## [WORK REQUEST]
Transcribe only part of the material below: the lines from the one containing "let s := setPhase'" through the one containing "def execRodLsr (g", inclusive, exactly as written.

## [ENTRIES SUPPLIED]

/-- An acceptance point with an interrupt to take (R155). -/
def execInterruptAccept (g : Fin 64) (s : State) : Out :=
  onHost s (fun s =>
    let r := rodAt s g
    if r.phase = .inPass ∧ r.wants = [] ∧ atAcceptance r ∧ !haltAsked s g then
      match takeable s g with
      | none => s
      | some (v, f) =>
        let s := landAll (rclr s (rodReg Reg.ROD_IPEND g) f) g
        let r := rodAt s g
        let sr := mapGet (fun _ => 0) r.file 0x30
        let file := mapSet (fun _ => 0) (mapSet (fun _ => 0) r.file 0x31 r.pc) 0x32 sr
        let file := mapSet (fun _ => 0) file 0x30 ((sr - (sr &&& srIE)) ||| srINH)
        settleFrame (setRod s g { r with file := file, pc := v, n := r.n + 3, cyc := r.cyc + 3, iter := false }) (rodFrame g)
    else s)

/-- The rod halts at its next acceptance point (R157). -/
def execRodHalt (g : Fin 64) (s : State) : Out :=
  onHost s (fun s =>
    let r := rodAt s g
    if r.phase = .inPass ∧ r.wants = [] ∧ atAcceptance r ∧ haltAsked s g then
      let s := setPhase' (landAll s g) g .stopped
      rput (setRodState s g rdHalted) (rodReg Reg.ROD_PC g) F.ROD_PC_PC r.pc
    else s)

/-- An illegal encoding reached at run time (R176). -/
def execIllegalEncoding (g : Fin 64) (s : State) : Out :=
  onHost s (fun s =>
    if mayIssue s g ∧ decodeRod (isControl g) (nextWord (rodAt s g)) = none then failIssue s g caIllegal 2 else s)

def execRodNop (g : Fin 64) (s : State) : Out := onIssue s g .nop effNone
def execRodLdi (g : Fin 64) (s : State) : Out := onHost s (fun s => issue s g .ldi effNone ldiControl)
def execRodMovr (g : Fin 64) (s : State) : Out := onHost s (fun s => issue s g .movr effNone movrControl)
def execRodAdd (g : Fin 64) (s : State) : Out := onIssue s g .add effAdd
def execRodSub (g : Fin 64) (s : State) : Out := onIssue s g .sub effSub
def execRodAddi (g : Fin 64) (s : State) : Out := onIssue s g .addi effAddi
def execRodSubi (g : Fin 64) (s : State) : Out := onIssue s g .subi effSubi
def execRodCmp (g : Fin 64) (s : State) : Out := onIssue s g .cmp effCmp
def execRodAnd (g : Fin 64) (s : State) : Out := onIssue s g .and effAnd
def execRodOr (g : Fin 64) (s : State) : Out := onIssue s g .or effOr
def execRodXor (g : Fin 64) (s : State) : Out := onIssue s g .xor effXor
def execRodNot (g : Fin 64) (s : State) : Out := onIssue s g .not effNot
def execRodAsl (g : Fin 64) (s : State) : Out := onIssue s g .asl effAsl
def execRodAsr (g : Fin 64) (s : State) : Out := onIssue s g .asr effAsr
def execRodLsl (g : Fin 64) (s : State) : Out := onIssue s g .lsl effLsl
def execRodLsr (g : Fin 64) (s : State) : Out := onIssue s g .lsr effLsr
def execRodAbs (g : Fin 64) (s : State) : Out := onIssue s g .abs effAbs
def execRodNeg (g : Fin 64) (s : State) : Out := onIssue s g .neg effNeg
def execRodMin (g : Fin 64) (s : State) : Out := onIssue s g .min effMin
def execRodMax (g : Fin 64) (s : State) : Out := onIssue s g .max effMax
def execRodAmax (g : Fin 64) (s : State) : Out := onIssue s g .amax effAmax
def execRodClr (g : Fin 64) (s : State) : Out := onIssue s g .clr effClr
def execRodMova (g : Fin 64) (s : State) : Out := onIssue s g .mova effMova
def execRodAdda (g : Fin 64) (s : State) : Out := onIssue s g .adda effAdda
def execRodSuba (g : Fin 64) (s : State) : Out := onIssue s g .suba effSuba
def execRodNega (g : Fin 64) (s : State) : Out := onIssue s g .nega effNega
def execRodAbsa (g : Fin 64) (s : State) : Out := onIssue s g .absa effAbsa
def execRodShla (g : Fin 64) (s : State) : Out := onIssue s g .shla effShla
def execRodShra (g : Fin 64) (s : State) : Out := onIssue s g .shra effShra
def execRodRnda (g : Fin 64) (s : State) : Out := onIssue s g .rnda effRnda
def execRodSata (g : Fin 64) (s : State) : Out := onIssue s g .sata effSata
def execRodLda (g : Fin 64) (s : State) : Out := onIssue s g .lda effLda
def execRodLdal (g : Fin 64) (s : State) : Out := onIssue s g .ldal effLdal
def execRodExt (g : Fin 64) (s : State) : Out := onIssue s g .ext effExt
def execRodExtl (g : Fin 64) (s : State) : Out := onIssue s g .extl effExtl
def execRodExtg (g : Fin 64) (s : State) : Out := onIssue s g .extg effExtg
def execRodTsta (g : Fin 64) (s : State) : Out := onIssue s g .tsta effTsta
def execRodMpy (g : Fin 64) (s : State) : Out := onIssue s g .mpy effMpy
def execRodMac (g : Fin 64) (s : State) : Out := onIssue s g .mac effMac
def execRodMsu (g : Fin 64) (s : State) : Out := onIssue s g .msu effMsu
def execRodMpy2 (g : Fin 64) (s : State) : Out := onIssue s g .mpy2 effMpy2
def execRodMac2 (g : Fin 64) (s : State) : Out := onIssue s g .mac2 effMac2
def execRodMsu2 (g : Fin 64) (s : State) : Out := onIssue s g .msu2 effMsu2
def execRodMpyx (g : Fin 64) (s : State) : Out := onIssue s g .mpyx effMpyx
def execRodMacx (g : Fin 64) (s : State) : Out := onIssue s g .macx effMacx
def execRodTap (g : Fin 64) (s : State) : Out := onIssue s g .tap effTap
def execRodTap2 (g : Fin 64) (s : State) : Out := onIssue s g .tap2 effTap2
def execRodTapm (g : Fin 64) (s : State) : Out := onIssue s g .tapm effTapm
def execRodExp (g : Fin 64) (s : State) : Out := onIssue s g .exp effExp
def execRodBexp (g : Fin 64) (s : State) : Out := onIssue s g .bexp effBexp
def execRodNorm (g : Fin 64) (s : State) : Out := onIssue s g .norm effNorm
def execRodDivs (g : Fin 64) (s : State) : Out := onIssue s g .divs effDivs
def execRodRep (g : Fin 64) (s : State) : Out := onHost s (fun s => issue s g .rep effNone repControl)
def execRodLoop (g : Fin 64) (s : State) : Out := onHost s (fun s => issue s g .loop effNone loopControl)
def execRodEndl (g : Fin 64) (s : State) : Out := onHost s (fun s => issue s g .endl effNone endlControl)
def execRodB (g : Fin 64) (s : State) : Out := onHost s (fun s => issue s g .b effNone (branchControl false))
def execRodCall (g : Fin 64) (s : State) : Out := onHost s (fun s => issue s g .call effNone (branchControl true))
def execRodRet (g : Fin 64) (s : State) : Out := onHost s (fun s => issue s g .ret effNone retControl)
def execRodRti (g : Fin 64) (s : State) : Out := onHost s (fun s => issue s g .rti effNone rtiControl)

/-- TRAP makes its interrupt pending; inside a handler it fails with ILLEGAL (R153). -/
def execRodTrap (g : Fin 64) (s : State) : Out :=
  onHost s (fun s =>
    if !issues s g .trap then s
    else if bitOf (srNow (rodAt s g)) 19 then failIssue s g caIllegal 2
    else
      let s := issue s g .trap effNone plainControl
      if (rodAt s g).phase = .inPass then rset s (rodReg Reg.ROD_IPEND g) F.ROD_IPEND_TRAP else s)

/-- END (R178). -/
def execRodEnd (g : Fin 64) (s : State) : Out :=
  onHost s (fun s =>
    if !issues s g .endPass then s
    else
      let s := issue s g .endPass effNone plainControl
      if (rodAt s g).phase = .inPass then endPass s g else s)

/-- A write of ROD_CTRL: EN takes effect at the second boundary after it (R171); SYS_LOCK guards HALT_REQ (R15). -/
def writeRodCtrl (s : State) (g : Nat) (w : Word) : State :=
  let a := rodReg Reg.ROD_CTRL g
  let old := ron s a F.ROD_CTRL_EN
  let s := rwrite s a w
  let en := ron s a F.ROD_CTRL_EN
  if en == old then s else setRod s g { rodAt s g with enPend := (rodAt s g).enPend ++ [(2, en)] }

/-- A write of ROD_CTRL.EN (R171). -/
def hostRodCtrlEn (g : Fin 64) (w : Word) (s : State) : State :=
  writeRodCtrl s g w

/-- The access itself, through the bus matrix. -/
def execRodCtrlEn (g : Fin 64) (w : Word) (s : State) : Out := onBar s (rodReg Reg.ROD_CTRL g) (fun s => hostRodCtrlEn g w s)

/-- A write of ROD_CTRL.HALT_REQ (R157). -/
def hostHaltReq (g : Fin 64) (w : Word) (s : State) : State :=
  rwrite s (rodReg Reg.ROD_CTRL g) (fldPut F.ROD_CTRL_EN (rget s (rodReg Reg.ROD_CTRL g) F.ROD_CTRL_EN) w)

/-- The access itself, through the bus matrix. -/
def execHaltReq (g : Fin 64) (w : Word) (s : State) : Out := onBar s (rodReg Reg.ROD_CTRL g) (fun s => hostHaltReq g w s)

/-- ROD_CTRL.UNFENCE (R161, R482): accepted only while the rod's source has STATUS 0. -/
def hostUnfence (g : Fin 64) (w : Word) (s : State) : State :=
  if fldGet F.ROD_CTRL_UNFENCE w = 0 ∨ rodState s g ≠ rdFenced then s
  else if statusOf s (0x1C0 + g.val) then rset s Reg.FLT_STAT F.FLT_STAT_REFUSED
  else
    let s := rput (setRodState s g (if enNow s g then rdActive else rdReady)) (rodReg Reg.ROD_STAT g) F.ROD_STAT_FAILS 0
    setRod s g { rodAt s g with wait := 2 }

/-- The access itself, through the bus matrix. -/
def execUnfence (g : Fin 64) (w : Word) (s : State) : Out := onBar s (rodReg Reg.ROD_CTRL g) (fun s => hostUnfence g w s)

/-- ROD_CTRL.CLR_STATS (R173). -/
def hostClrStats (g : Fin 64) (w : Word) (s : State) : State :=
  if fldGet F.ROD_CTRL_CLR_STATS w = 1 then
    wr (rput s (rodReg Reg.ROD_CYC_MAX g) F.ROD_CYC_MAX_CYCLES 0) (rodReg Reg.ROD_OVR_CNT g) 0
  else s

/-- The access itself, through the bus matrix. -/
def execClrStats (g : Fin 64) (w : Word) (s : State) : Out := onBar s (rodReg Reg.ROD_CTRL g) (fun s => hostClrStats g w s)

end Sys2Proof.Machine
end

## [OUTPUT OF THE TASK]
      let s := setPhase' (landAll s g) g .stopped
      rput (setRodState s g rdHalted) (rodReg Reg.ROD_PC g) F.ROD_PC_PC r.pc
    else s)

/-- An illegal encoding reached at run time (R176). -/
def execIllegalEncoding (g : Fin 64) (s : State) : Out :=
  onHost s (fun s =>
    if mayIssue s g ∧ decodeRod (isControl g) (nextWord (rodAt s g)) = none then failIssue s g caIllegal 2 else s)

def execRodNop (g : Fin 64) (s : State) : Out := onIssue s g .nop effNone
def execRodLdi (g : Fin 64) (s : State) : Out := onHost s (fun s => issue s g .ldi effNone ldiControl)
def execRodMovr (g : Fin 64) (s : State) : Out := onHost s (fun s => issue s g .movr effNone movrControl)
def execRodAdd (g : Fin 64) (s : State) : Out := onIssue s g .add effAdd
def execRodSub (g : Fin 64) (s : State) : Out := onIssue s g .sub effSub
def execRodAddi (g : Fin 64) (s : State) : Out := onIssue s g .addi effAddi
def execRodSubi (g : Fin 64) (s : State) : Out := onIssue s g .subi effSubi
def execRodCmp (g : Fin 64) (s : State) : Out := onIssue s g .cmp effCmp
def execRodAnd (g : Fin 64) (s : State) : Out := onIssue s g .and effAnd
def execRodOr (g : Fin 64) (s : State) : Out := onIssue s g .or effOr
def execRodXor (g : Fin 64) (s : State) : Out := onIssue s g .xor effXor
def execRodNot (g : Fin 64) (s : State) : Out := onIssue s g .not effNot
def execRodAsl (g : Fin 64) (s : State) : Out := onIssue s g .asl effAsl
def execRodAsr (g : Fin 64) (s : State) : Out := onIssue s g .asr effAsr
def execRodLsl (g : Fin 64) (s : State) : Out := onIssue s g .lsl effLsl
def execRodLsr (g : Fin 64) (s : State) : Out := onIssue s g .lsr effLsr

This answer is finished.